Problem:
Restate word for word the entries below, starting with the line with "the event. -/" and continuing through the line with "conditions of R84. -/". Include both of those lines and no others.

(Dataset entries)
——

/-- Settles O41: step 8 ticks the timer that the poll left. -/
theorem tickDrivesTheAutosaveTimer : Obligations.TickDrivesTheAutosaveTimer := by
  intro s t sample gc gt h
  obtain ⟨-, rfl⟩ := execTick_next_iff.1 h
  obtain ⟨hcnt, hst, hel⟩ := tickFront_autosave sample gc gt s
  refine ⟨tickState_touch sample gc gt s, ?_⟩
  rintro _ rfl
  rw [← hcnt, ← hst, ← hel]
  exact ⟨rfl, rfl, rfl⟩

/-- Settles O42: step 4 silences the output, and step 7 ticks the gate timer. -/
theorem emptyMaskTickSilencesTheOutput : Obligations.EmptyMaskTickSilencesTheOutput := by
  intro s sample gc gt hsample hmask
  obtain ⟨r, hexec⟩ := exec_tick_of_le gc gt hsample
  refine ⟨_, _, hexec, rfl, ?_⟩
  simp [tickState, tickFront_of_mask_zero gc gt hmask]

/-- Settles O43: steps 4 to 6 do nothing, and step 7 ticks the gate timer. -/
theorem tickWithoutTriggerHoldsTheOutput : Obligations.TickWithoutTriggerHoldsTheOutput := by
  intro s sample hsample hmask
  obtain ⟨r, hexec⟩ := exec_tick_of_le true false hsample
  have hrun : running true false = false := rfl
  refine ⟨_, _, hexec, rfl, ?_⟩
  simp [tickState, tickFront_of_not_running hmask hrun]

/-- Settles O44: the accepted code has a pitch (O17), which is the one emitted last or a new one; the code and the
note are those of the emitted pitch by the invariants after the tick. -/
theorem runningTickEmitsANewPitch : Obligations.RunningTickEmitsANewPitch := by
  intro s sample gc gt h hsample hmask hgate
  have hrun : running gc gt = true := by rcases hgate with rfl | rfl <;> simp [running]
  obtain ⟨r, hexec⟩ := exec_tick_of_le gc gt hsample
  have hafter := inv_tickState h hsample gc gt
  have hpolled : Inv (polled sample s) := inv_tickPoll (inv_tickFilter h hsample)
  have hfits : filtered (polled sample s) < 2 ^ 16 :=
    (filtered_le hpolled.filter).trans_lt (adcMax_lt hpolled.legal)
  have hsome := (quantizerHasAValueExactlyOnNonemptyMasks s.mask
    (pt1 s.params (acceptedCode (filtered (polled sample s)) s))).2 hmask
  obtain ⟨p, hp⟩ := Option.isSome_iff_exists.1 hsome
  have hfront := tickFront_of_pitch hmask hrun hp
  obtain ⟨hvalid, hemit, hacc⟩ := tickState_emitted hmask hrun hp
  have hprev : (tickState sample gc gt s).prevAcc.toNat = acceptedCode (filtered (polled sample s)) s := by
    rw [hacc, tickAccept_prevAcc_toNat hfits, acceptedCode_polled]
  have hcode := hafter.code hvalid
  have hsound := hafter.sounding hvalid
  rw [hemit] at hcode hsound
  refine ⟨_, filtered (polled sample s), _, p,
    tickTimer (tickFront sample gc gt s).1.gateCnt (tickFront sample gc gt s).1.gateSt, hexec, ?_, acceptedCode_eq _ s,
    hprev, hp, hvalid, hemit, hcode, hsound, fun hold => ?_, fun hnew => ?_, rfl, rfl⟩
  · rw [answer_filtAcc, tickState_filtAcc, filtered_polled]
  · simp [tickState, hfront, hold]
  · simp [tickState, hfront, hnew]

/-- Settles O46: steps 4 to 6 do nothing, so the tick is the filter, the poll and the two timers. -/
theorem deadbandHoldsThePitch : Obligations.DeadbandHoldsThePitch := by
  intro s t sample gc gt p _ hmask hp hvalid hemit hdead h
  rw [← filtered_polled] at hdead
  obtain ⟨-, rfl⟩ := execTick_next_iff.1 h
  rw [tickState, tickFront_of_inDeadband hmask hp hvalid hemit (decide_eq_true hdead)]
  refine ⟨by simp, by simp, by simp, by simp, by simpa using hvalid, ?_, _, rfl, getLsbD_tickResponse_begun ..⟩
  rintro _ rfl
  simp

/-! ### FLUSH (44_sample_pipeline.md R185) -/

section Flush

variable {s : State}

theorem exec_flush_of_not_elapsed (hvalid : s.nvValid = true) (helapsed : s.saveEl = false) :
    exec .flush s = .next { s with rsp := some 0#32 } :=
  (if_pos hvalid).trans (if_neg (Bool.eq_false_iff.1 helapsed))

/-- A mask write leaves the mask as the current payload, written or suppressed. -/
theorem writeMask_log (mask : NoteMask) (s : State) :
    (writeMask mask s).curPay = mask ∧ (writeMask mask s).nvValid = s.nvValid := by
  rw [writeMask_frame]; exact ⟨rfl, rfl⟩

theorem flushResponse_elapsed (mask : NoteMask) (s : State) :
    flushResponse true (writeNeeded mask s) = if mask = s.curPay then 2#32 else 3#32 := by
  by_cases h : mask = s.curPay
  · rw [if_pos h, h, writeNeeded_curPay]; rfl
  · rw [if_neg h, writeNeeded_of_ne h]; rfl

end Flush

/-- Settles O34: both events do the one mask write, and the cleared flag idles the next FLUSH. -/
theorem flushWritesTheMaskExactlyOnce : Obligations.FlushWritesTheMaskExactlyOnce := by
  intro s hvalid
  refine ⟨exec_flush_of_not_elapsed hvalid, fun helapsed => ?_⟩
  obtain ⟨hpay, hkept⟩ := writeMask_log s.mask s
  refine ⟨_, _, exec_nvwrite_of_valid s.mask hvalid, exec_flush_of_elapsed hvalid helapsed, ?_, hpay,
    exec_flush_of_not_elapsed (hkept.trans hvalid) rfl⟩
  rw [flushResponse_elapsed]
  rfl

/-! ### The autosave countdown (44_sample_pipeline.md R187) -/

/-- The autosave timer `k` ticks after the touch that started it, with no further touch since. -/
structure CountedDown (k : Nat) (s : State) : Prop where
  untouched : s.touch = false
  cnt : s.saveCnt = (tickTimes k s.params.autosaveTicks .running).cnt
  st : s.saveSt = (tickTimes k s.params.autosaveTicks .running).st
  elapsed : s.saveEl = (tickTimes k s.params.autosaveTicks .running).expired

section Countdown

variable {sample : Sample} {gc gt : Bool} {s t : State} {k : Nat}

/-- A completed tick writes neither the mask nor the parameters nor NVVALID. -/
theorem tick_keeps (h : exec (.tick sample gc gt) s = .next t) :
    t.mask = s.mask ∧ t.params = s.params ∧ t.nvValid = s.nvValid := by
  obtain ⟨-, rfl⟩ := execTick_next_iff.1 h
  rw [tickState_frame]
  exact ⟨rfl, rfl, rfl⟩

/-- The tick that takes the touch is the first call of the timer it starts. -/
theorem countedDown_of_touch (htouch : s.touch = true) (h : exec (.tick sample gc gt) s = .next t) :
    CountedDown 1 t := by
  obtain ⟨-, hparams, -⟩ := tick_keeps h
  obtain ⟨huntouched, htimer⟩ := tickDrivesTheAutosaveTimer s t sample gc gt h
  obtain ⟨hcnt, hst, hel⟩ := htimer _ rfl
  simp only [htouch, if_true, Bool.not_true, Bool.and_false, Bool.false_or] at hcnt hst hel
  exact ⟨huntouched, by rw [hcnt, hparams]; rfl, by rw [hst, hparams]; rfl, by rw [hel, hparams]; rfl⟩

/-- A later tick, with the countdown not at its end, is the next call. -/
theorem countedDown_tick (hcount : CountedDown k s) (hk : 1 ≤ k) (hlt : k < s.params.autosaveTicks.toNat)
    (h : exec (.tick sample gc gt) s = .next t) : CountedDown (k + 1) t := by
  obtain ⟨-, hparams, -⟩ := tick_keeps h
  obtain ⟨huntouched, htimer⟩ := tickDrivesTheAutosaveTimer s t sample gc gt h
  obtain ⟨hcnt, hst, hel⟩ := htimer _ rfl
  have hnot : s.saveEl = false := by rw [hcount.elapsed, tickTimes_expired hk hlt.le, decide_eq_false hlt.ne]
  simp only [hcount.untouched, hcount.cnt, hcount.st, hnot, Bool.false_and, Bool.false_or] at hcnt hst hel
  exact ⟨huntouched, by rw [hcnt, hparams]; rfl, by rw [hst, hparams]; rfl, by rw [hel, hparams]; rfl⟩

/-- Ticks in a row complete and count the timer down, as far as it goes. -/
theorem execAll_ticks_countedDown (ticks : List (Sample × Bool × Bool)) (hcount : CountedDown k s) (hk : 1 ≤ k)
    (hrange : ∀ x ∈ ticks, x.1.toNat ≤ adcMax s.params)
    (hlen : k + ticks.length ≤ s.params.autosaveTicks.toNat) :
    ∃ t, execAll (ticks.map fun x => .tick x.1 x.2.1 x.2.2) s = .next t ∧ CountedDown (k + ticks.length) t ∧
      t.mask = s.mask ∧ t.params = s.params ∧ t.nvValid = s.nvValid := by
  induction ticks generalizing s k with
  | nil => exact ⟨s, rfl, hcount, rfl, rfl, rfl⟩
  | cons x rest ih =>
    obtain ⟨hx, hrest⟩ := List.forall_mem_cons.1 hrange
    rw [List.length_cons] at hlen
    obtain ⟨r, hexec⟩ := exec_tick_of_le x.2.1 x.2.2 hx
    obtain ⟨hmask, hparams, hvalid⟩ := tick_keeps hexec
    obtain ⟨t, hall, hend, hmask', hparams', hvalid'⟩ := ih (countedDown_tick hcount hk (by omega) hexec) (by omega)
      (hparams ▸ hrest) (by rw [hparams]; omega)
    refine ⟨t, (execAll_cons_of_next hexec _).trans hall, ?_, hmask'.trans hmask, hparams'.trans hparams,
      hvalid'.trans hvalid⟩
    rwa [List.length_cons, Nat.add_comm rest.length, ← Nat.add_assoc]

end Countdown

/-- Settles O47: the first tick starts the countdown, the others run it down, and the FLUSH at its end does the
mask write. -/
theorem autosaveElapsesAfterItsExactCountdown : Obligations.AutosaveElapsesAfterItsExactCountdown := by
  intro s ticks _ htouch hrange hpos hlen
  obtain ⟨x, rest, rfl⟩ := List.exists_cons_of_length_pos hpos
  obtain ⟨hx, hrest⟩ := List.forall_mem_cons.1 hrange
  rw [List.length_cons] at hlen
  obtain ⟨r, hexec⟩ := exec_tick_of_le x.2.1 x.2.2 hx
  obtain ⟨hmask, hparams, hvalid⟩ := tick_keeps hexec
  obtain ⟨t, hall, hend, hmask', hparams', hvalid'⟩ := execAll_ticks_countedDown rest
    (countedDown_of_touch htouch hexec) le_rfl (hparams ▸ hrest) (by rw [hparams]; omega)
  have helapsed : t.saveEl = decide ((x :: rest).length = s.params.autosaveTicks.toNat) := by
    rw [hend.elapsed, hparams', hparams, tickTimes_expired (by omega) (by omega), List.length_cons, Nat.add_comm]
  refine ⟨t, (execAll_cons_of_next hexec _).trans hall, helapsed, fun hfull hnv => ?_⟩
  have hflush := exec_flush_of_elapsed ((hvalid'.trans hvalid).trans hnv) (helapsed.trans (decide_eq_true hfull))
  exact ⟨_, hflush, rfl, (writeMask_log t.mask t).1.trans (hmask'.trans hmask)⟩

end Sys2Proof.Proofs

/-! PROOFS. The system commands (spec/45_system_commands.md): NOP and the words beside it (R200), and BOOT as a recovery
with the load of MASK (R202). -/

namespace Sys2Proof.Proofs

open Sys2Proof.Machine

/-! ### NOP (45_system_commands.md R200) -/

/-- Opcode 0 is NOP's alone, and format Z reserves all of `CMD[27:0]`. -/
theorem decode_eq_reservedField_of_lt {w : Word} (hne : w ≠ 0#32) (hlt : w.toNat < 2 ^ 28) :
    decode w = .error .reservedField := by
  have hop : (opField w).toNat = 0 := by rw [opField_toNat, Nat.div_eq_of_lt hlt]
  have hreserved : w &&& Format.z.reserved ≠ 0#32 := by
    intro hzero
    rw [and_reserved_eq_zero_iff, reservedPlace, pow_zero, Nat.div_one, Nat.mod_eq_of_lt hlt] at hzero
    exact hne (BitVec.eq_of_toNat_eq hzero)
  simp only [decode, hop, withFormat, if_neg hreserved]

/-- Settles O49: 0 is the word of NOP, NOP only answers, and the other words of its opcode do not decode. -/
theorem nopChangesNothing : Obligations.NopChangesNothing := by
  refine ⟨decode_eq_ok_iff.2 rfl, fun s => rfl, fun s cmd rest hne hlt hinbox => ?_⟩
  exact step_of_decode_error hinbox (decode_eq_reservedField_of_lt hne hlt)

/-! ### BOOT (45_system_commands.md R202) -/

/-- BOOT completes on any medium: it recovers, loads the recovered payload into MASK, and answers it. -/
theorem exec_boot_eq (s : State) :
    exec .boot s = .next (answer (BitVec.ofNat 32 (recover s).curPay.toNat)
      { recover s with mask := (recover s).curPay }) := by
  rw [← fieldAt_zero (by decide)]
  rfl

/-- Settles O30: both events recover and answer the recovered payload; recovery writes no byte. -/
theorem bootIsNvreadThenTheLoadOfMask : Obligations.BootIsNvreadThenTheLoadOfMask := by
  intro s
  exact ⟨_, _, exec_nvread_eq s, exec_boot_eq s, rfl, rfl, nvByte_congr rfl rfl⟩

end Sys2Proof.Proofs

/-! PROOFS. The exceptional events (spec/60_exceptions.md): every event completes or is refused (R210, R212), loss of
power in place of an event (R220), and the idle block (R225). -/

namespace Sys2Proof.Proofs

open Sys2Proof.Machine Sys2Proof.Safety

/-! ### Completion and refusal (60_exceptions.md R210, 30_encoding.md R84) -/

section Completion

variable {i : Instr} {s : State}

/-- Outside the conditions of R84 no guard of `exec` stops the event. -/
theorem exists_next_of_not_refused (h : ¬ Refused i s) : ∃ t, exec i s = .next t := by
  cases i with
  | quant sample mask =>
    obtain ⟨hmask, hsample⟩ := not_or.1 h
    obtain ⟨pitch, -, -, -, hexec⟩ := quantAnswersThePitch.2.2 s sample mask hmask (not_lt.1 hsample)
    exact ⟨_, hexec⟩
  | tick sample gc gt =>
    obtain ⟨r, hexec⟩ := exec_tick_of_le gc gt (not_lt.1 h)
    exact ⟨_, hexec⟩
  | rdreg reg =>
    have hlisted : (readRegister s reg).isSome = true := (readRegister_isSome s reg).trans (decide_eq_true h)
    obtain ⟨v, hv⟩ := Option.isSome_iff_exists.1 hlisted
    exact ⟨_, exec_rdreg_of_readRegister hv⟩
  | nvwrite mask => exact ⟨_, exec_nvwrite_of_valid mask (eq_true_of_ne_false h)⟩
  | flush =>
    have hvalid : s.nvValid = true := eq_true_of_ne_false h
    cases helapsed : s.saveEl with
    | true => exact ⟨_, exec_flush_of_elapsed hvalid helapsed⟩
    | false => exact ⟨_, exec_flush_of_not_elapsed hvalid helapsed⟩
  | nop | btnstep | ledstep | panstep | nvread | boot | reset => exact ⟨_, rfl⟩

/-- Each condition of R84 has its refusal; QUANT asks the mask first. -/
theorem exists_refused_of_refused (h : Refused i s) : ∃ r, exec i s = .refused r := by
  obtain ⟨hempty, hquant, htick⟩ := operandRefusalsOfQuantAndTick
  cases i with
  | quant sample mask =>
    by_cases hmask : mask = 0#12
    · exact ⟨_, hmask ▸ hempty s sample⟩
    · exact ⟨_, hquant s sample mask hmask (h.resolve_left hmask)⟩
  | tick sample gc gt => exact ⟨_, htick s sample gc gt h⟩
  | rdreg reg => exact ⟨_, rdregRefusesUnlistedNumbers s reg (h.imp_left BitVec.eq_of_toNat_eq)⟩
  | nvwrite mask => exact ⟨_, exec_nvwrite_of_invalid mask h⟩
  | flush => exact ⟨_, exec_flush_of_invalid h⟩
  | nop | btnstep | ledstep | panstep | nvread | boot | reset => exact h.elim

end Completion

/-- Settles O8: event by event, the guards of `exec` are the conditions of R84. -/
theorem eventsCompleteUnlessRefused : Obligations.EventsCompleteUnlessRefused :=
  fun _ _ => ⟨exists_next_of_not_refused, exists_refused_of_refused⟩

——

Your solution:
/-- Outside the conditions of R84 no guard of `exec` stops the event. -/
theorem exists_next_of_not_refused (h : ¬ Refused i s) : ∃ t, exec i s = .next t := by
  cases i with
  | quant sample mask =>
    obtain ⟨hmask, hsample⟩ := not_or.1 h
    obtain ⟨pitch, -, -, -, hexec⟩ := quantAnswersThePitch.2.2 s sample mask hmask (not_lt.1 hsample)
    exact ⟨_, hexec⟩
  | tick sample gc gt =>
    obtain ⟨r, hexec⟩ := exec_tick_of_le gc gt (not_lt.1 h)
    exact ⟨_, hexec⟩
  | rdreg reg =>
    have hlisted : (readRegister s reg).isSome = true := (readRegister_isSome s reg).trans (decide_eq_true h)
    obtain ⟨v, hv⟩ := Option.isSome_iff_exists.1 hlisted
    exact ⟨_, exec_rdreg_of_readRegister hv⟩
  | nvwrite mask => exact ⟨_, exec_nvwrite_of_valid mask (eq_true_of_ne_false h)⟩
  | flush =>
    have hvalid : s.nvValid = true := eq_true_of_ne_false h
    cases helapsed : s.saveEl with
    | true => exact ⟨_, exec_flush_of_elapsed hvalid helapsed⟩
    | false => exact ⟨_, exec_flush_of_not_elapsed hvalid helapsed⟩
  | nop | btnstep | ledstep | panstep | nvread | boot | reset => exact ⟨_, rfl⟩

/-- Each condition of R84 has its refusal; QUANT asks the mask first. -/
theorem exists_refused_of_refused (h : Refused i s) : ∃ r, exec i s = .refused r := by
  obtain ⟨hempty, hquant, htick⟩ := operandRefusalsOfQuantAndTick
  cases i with
  | quant sample mask =>
    by_cases hmask : mask = 0#12
    · exact ⟨_, hmask ▸ hempty s sample⟩
    · exact ⟨_, hquant s sample mask hmask (h.resolve_left hmask)⟩
  | tick sample gc gt => exact ⟨_, htick s sample gc gt h⟩
  | rdreg reg => exact ⟨_, rdregRefusesUnlistedNumbers s reg (h.imp_left BitVec.eq_of_toNat_eq)⟩
  | nvwrite mask => exact ⟨_, exec_nvwrite_of_invalid mask h⟩
  | flush => exact ⟨_, exec_flush_of_invalid h⟩
  | nop | btnstep | ledstep | panstep | nvread | boot | reset => exact h.elim

end Completion

/-- Settles O8: event by event, the guards of `exec` are the conditions of R84. -/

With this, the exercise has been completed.